Data Discovery and Metadata

  • available_groups() -> set: Returns the set of available dataset groups (faces, edges, file, etc.)

  • get_descriptions(table_name: str, key_id: Optional[int] = None, use_wildchar: Optional[bool] = False) -> pd.DataFrame: Retrieves metadata descriptions (labels, face types, edge types, etc.)

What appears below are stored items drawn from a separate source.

/- ## Registers through updates that do not write them -/
@[simp] theorem State.quiet_rd (s : State) (g : Field) : s.quiet.rd g = s.rd g := by unfold State.rd; rw [State.quiet_regs]
@[simp] theorem State.quiet_isSet (s : State) (g : Field) : s.quiet.isSet g = s.isSet g := by
  unfold State.isSet; rw [State.quiet_rd]
@[simp] theorem State.emit_rd (s : State) (o : Output) (g : Field) : (s.emit o).rd g = s.rd g := by unfold State.rd; rw [State.emit_regs]
@[simp] theorem State.emit_isSet (s : State) (o : Output) (g : Field) : (s.emit o).isSet g = s.isSet g := by
  unfold State.isSet; rw [State.emit_rd]
@[simp] theorem State.answer_rd (s : State) (v : Nat) (g : Field) : (s.answer v).rd g = s.rd g := by unfold State.rd; rw [State.answer_regs]
@[simp] theorem State.answer_isSet (s : State) (v : Nat) (g : Field) : (s.answer v).isSet g = s.isSet g := by
  unfold State.isSet; rw [State.answer_rd]
@[simp] theorem State.tookFree_rd (s : State) (g : Field) : s.tookFree.rd g = s.rd g := by unfold State.rd; rw [State.tookFree_regs]
@[simp] theorem State.tookFree_isSet (s : State) (g : Field) : s.tookFree.isSet g = s.isSet g := by
  unfold State.isSet; rw [State.tookFree_rd]
@[simp] theorem State.dramAsk_rd (s : State) (w : DramWho) (b : Bool) (a n : Nat) (l : Frame) (g : Field) : (s.dramAsk w b a n l).rd g = s.rd g := by unfold State.rd; rw [State.dramAsk_regs]
@[simp] theorem State.dramAsk_isSet (s : State) (w : DramWho) (b : Bool) (a n : Nat) (l : Frame) (g : Field) : (s.dramAsk w b a n l).isSet g = s.isSet g := by
  unfold State.isSet; rw [State.dramAsk_rd]
@[simp] theorem State.dramWrite_rd (s : State) (a : Nat) (l : Frame) (g : Field) : (s.dramWrite a l).rd g = s.rd g := by unfold State.rd; rw [State.dramWrite_regs]
@[simp] theorem State.dramWrite_isSet (s : State) (a : Nat) (l : Frame) (g : Field) : (s.dramWrite a l).isSet g = s.isSet g := by
  unfold State.isSet; rw [State.dramWrite_rd]
@[simp] theorem State.sramWrite_rd (s : State) (a : Nat) (l : Frame) (g : Field) : (s.sramWrite a l).rd g = s.rd g := by unfold State.rd; rw [State.sramWrite_regs]
@[simp] theorem State.sramWrite_isSet (s : State) (a : Nat) (l : Frame) (g : Field) : (s.sramWrite a l).isSet g = s.isSet g := by
  unfold State.isSet; rw [State.sramWrite_rd]
@[simp] theorem State.flashWrite_rd (s : State) (a : Nat) (l : Frame) (g : Field) : (s.flashWrite a l).rd g = s.rd g := by unfold State.rd; rw [State.flashWrite_regs]
@[simp] theorem State.flashWrite_isSet (s : State) (a : Nat) (l : Frame) (g : Field) : (s.flashWrite a l).isSet g = s.isSet g := by
  unfold State.isSet; rw [State.flashWrite_rd]
@[simp] theorem State.hostWrite_rd (s : State) (a : Nat) (l : Frame) (g : Field) : (s.hostWrite a l).rd g = s.rd g := by unfold State.rd; rw [State.hostWrite_regs]
@[simp] theorem State.hostWrite_isSet (s : State) (a : Nat) (l : Frame) (g : Field) : (s.hostWrite a l).isSet g = s.isSet g := by
  unfold State.isSet; rw [State.hostWrite_rd]
@[simp] theorem State.setMac_rd (s : State) (p : Nat) (m : PortMac) (g : Field) : (s.setMac p m).rd g = s.rd g := by unfold State.rd; rw [State.setMac_regs]
@[simp] theorem State.setMac_isSet (s : State) (p : Nat) (m : PortMac) (g : Field) : (s.setMac p m).isSet g = s.isSet g := by
  unfold State.isSet; rw [State.setMac_rd]
@[simp] theorem State.setChan_rd (s : State) (c : Chan) (v : Channel) (g : Field) : (s.setChan c v).rd g = s.rd g := by unfold State.rd; rw [State.setChan_regs]
@[simp] theorem State.setChan_isSet (s : State) (c : Chan) (v : Channel) (g : Field) : (s.setChan c v).isSet g = s.isSet g := by
  unfold State.isSet; rw [State.setChan_rd]
@[simp] theorem State.setBq_rd (s : State) (q : Nat) (b : BufQueue) (g : Field) : (s.setBq q b).rd g = s.rd g := by unfold State.rd; rw [State.setBq_regs]
@[simp] theorem State.setBq_isSet (s : State) (q : Nat) (b : BufQueue) (g : Field) : (s.setBq q b).isSet g = s.isSet g := by
  unfold State.isSet; rw [State.setBq_rd]
@[simp] theorem State.setBank_rd (s : State) (b : Bool) (k : Bank) (g : Field) : (s.setBank b k).rd g = s.rd g := by unfold State.rd; rw [State.setBank_regs]
@[simp] theorem State.setBank_isSet (s : State) (b : Bool) (k : Bank) (g : Field) : (s.setBank b k).isSet g = s.isSet g := by
  unfold State.isSet; rw [State.setBank_rd]
@[simp] theorem State.setPipe_rd (s : State) (k : Nat) (p : Pipe) (g : Field) : (s.setPipe k p).rd g = s.rd g := by unfold State.rd; rw [State.setPipe_regs]
@[simp] theorem State.setPipe_isSet (s : State) (k : Nat) (p : Pipe) (g : Field) : (s.setPipe k p).isSet g = s.isSet g := by
  unfold State.isSet; rw [State.setPipe_rd]
@[simp] theorem State.setSi_rd (s : State) (f : Search → Search) (g : Field) : (s.setSi f).rd g = s.rd g := by unfold State.rd; rw [State.setSi_regs]
@[simp] theorem State.setSi_isSet (s : State) (f : Search → Search) (g : Field) : (s.setSi f).isSet g = s.isSet g := by
  unfold State.isSet; rw [State.setSi_rd]
@[simp] theorem State.setShaper_rd (s : State) (h : Nat) (v : Shaper) (g : Field) : (s.setShaper h v).rd g = s.rd g := by unfold State.rd; rw [State.setShaper_regs]
@[simp] theorem State.setShaper_isSet (s : State) (h : Nat) (v : Shaper) (g : Field) : (s.setShaper h v).isSet g = s.isSet g := by
  unfold State.isSet; rw [State.setShaper_rd]
@[simp] theorem State.setCar_rd (s : State) (p : Nat) (v : CarPort) (g : Field) : (s.setCar p v).rd g = s.rd g := by unfold State.rd; rw [State.setCar_regs]
@[simp] theorem State.setCar_isSet (s : State) (p : Nat) (v : CarPort) (g : Field) : (s.setCar p v).isSet g = s.isSet g := by
  unfold State.isSet; rw [State.setCar_rd]
@[simp] theorem State.setRing_rd (s : State) (d : Nat) (r : RingPort) (g : Field) : (s.setRing d r).rd g = s.rd g := by unfold State.rd; rw [State.setRing_regs]
@[simp] theorem State.setRing_isSet (s : State) (d : Nat) (r : RingPort) (g : Field) : (s.setRing d r).isSet g = s.isSet g := by
  unfold State.isSet; rw [State.setRing_rd]
@[simp] theorem State.rschSet_rd (s : State) (f : RingSched → RingSched) (g : Field) : (s.rschSet f).rd g = s.rd g := by unfold State.rd; rw [State.rschSet_regs]
@[simp] theorem State.rschSet_isSet (s : State) (f : RingSched → RingSched) (g : Field) : (s.rschSet f).isSet g = s.isSet g := by
  unfold State.isSet; rw [State.rschSet_rd]
@[simp] theorem State.setTrigQueue_rd (s : State) (k : Nat) (l : List (Nat × Frame)) (g : Field) : (s.setTrigQueue k l).rd g = s.rd g := by unfold State.rd; rw [State.setTrigQueue_regs]
@[simp] theorem State.setTrigQueue_isSet (s : State) (k : Nat) (l : List (Nat × Frame)) (g : Field) : (s.setTrigQueue k l).isSet g = s.isSet g := by
  unfold State.isSet; rw [State.setTrigQueue_rd]
@[simp] theorem State.tiSet_rd (s : State) (f : TimeIsland → TimeIsland) (g : Field) : (s.tiSet f).rd g = s.rd g := by unfold State.rd; rw [State.tiSet_regs]
@[simp] theorem State.tiSet_isSet (s : State) (f : TimeIsland → TimeIsland) (g : Field) : (s.tiSet f).isSet g = s.isSet g := by
  unfold State.isSet; rw [State.tiSet_rd]
@[simp] theorem State.bootSet_rd (s : State) (f : Boot → Boot) (g : Field) : (s.bootSet f).rd g = s.rd g := by unfold State.rd; rw [State.bootSet_regs]
@[simp] theorem State.bootSet_isSet (s : State) (f : Boot → Boot) (g : Field) : (s.bootSet f).isSet g = s.isSet g := by
  unfold State.isSet; rw [State.bootSet_rd]
@[simp] theorem State.diSet_rd (s : State) (f : Dram → Dram) (g : Field) : (s.diSet f).rd g = s.rd g := by unfold State.rd; rw [State.diSet_regs]
@[simp] theorem State.diSet_isSet (s : State) (f : Dram → Dram) (g : Field) : (s.diSet f).isSet g = s.isSet g := by
  unfold State.isSet; rw [State.diSet_rd]
@[simp] theorem State.imgSet_rd (s : State) (f : Loader → Loader) (g : Field) : (s.imgSet f).rd g = s.rd g := by unfold State.rd; rw [State.imgSet_regs]
@[simp] theorem State.imgSet_isSet (s : State) (f : Loader → Loader) (g : Field) : (s.imgSet f).isSet g = s.isSet g := by
  unfold State.isSet; rw [State.imgSet_rd]
@[simp] theorem State.islSet_rd (s : State) (f : Islands → Islands) (g : Field) : (s.islSet f).rd g = s.rd g := by unfold State.rd; rw [State.islSet_regs]
@[simp] theorem State.islSet_isSet (s : State) (f : Islands → Islands) (g : Field) : (s.islSet f).isSet g = s.isSet g := by
  unfold State.isSet; rw [State.islSet_rd]
@[simp] theorem State.mgSet_rd (s : State) (f : Mgmt → Mgmt) (g : Field) : (s.mgSet f).rd g = s.rd g := by unfold State.rd; rw [State.mgSet_regs]
@[simp] theorem State.mgSet_isSet (s : State) (f : Mgmt → Mgmt) (g : Field) : (s.mgSet f).isSet g = s.isSet g := by
  unfold State.isSet; rw [State.mgSet_rd]
@[simp] theorem State.tagSet_rd (s : State) (f : Tag → Tag) (g : Field) : (s.tagSet f).rd g = s.rd g := by unfold State.rd; rw [State.tagSet_regs]
@[simp] theorem State.tagSet_isSet (s : State) (f : Tag → Tag) (g : Field) : (s.tagSet f).isSet g = s.isSet g := by
  unfold State.isSet; rw [State.tagSet_rd]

  • get_parquet_info_by_code(file_id_code: int): Returns rows from the Parquet file for a specific file ID code

  • get_file_info_all() -> pd.DataFrame: Returns all file info from the Parquet metadata

Data Distribution Analysis

  • create_distribution(key: str, bins: int = 10, group: str = "faces") -> Dict[str, Any]: Computes histograms of data distributions using Dask for parallel processing

Data Filtering and Selection

  • get_file_list(group: str, where: Callable[[xr.Dataset], xr.DataArray]) -> List[str]: Returns file IDs matching a boolean filter condition

  • file_dataset(file_id_code: int, group: str) -> xr.Dataset: Returns a subset of the dataset for a specific file

  • build_membership_matrix(group: str, key: str, bins_or_categories: Union[int, List, np.ndarray], as_counts: bool = False) -> tuple[np.ndarray, np.ndarray, np.ndarray]: Builds a file-by-bin membership matrix for stratified splitting

  • decode_file_id_code(code: int) -> str: Converts an integer file ID code to the original string identifier

[1]:
import hoops_ai
import os

hoops_ai.set_license(hoops_ai.use_test_license())
ℹ️ Using TEST LICENSE (expires December 8, 2025 - 36 days remaining)
   For production use, obtain your own license from Tech Soft 3D
======================================================================
✓ HOOPS AI License: Valid (TEST LICENSE - expires Dec 6, 2025)
======================================================================
[2]:
from hoops_ai.dataset import DatasetExplorer
import pathlib
# Define paths
flow_name = "ETL_Fabwave_training"

flow_root_dir = pathlib.Path.cwd().parent.joinpath("packages", "flows", flow_name)
print(flow_root_dir)

parquet_file_path        = str(flow_root_dir.joinpath(f"{flow_name}.infoset"))
merged_store_path     = str(flow_root_dir.joinpath(f"{flow_name}.dataset"))
parquet_file_attribs  = str(flow_root_dir.joinpath(f"{flow_name}.attribset"))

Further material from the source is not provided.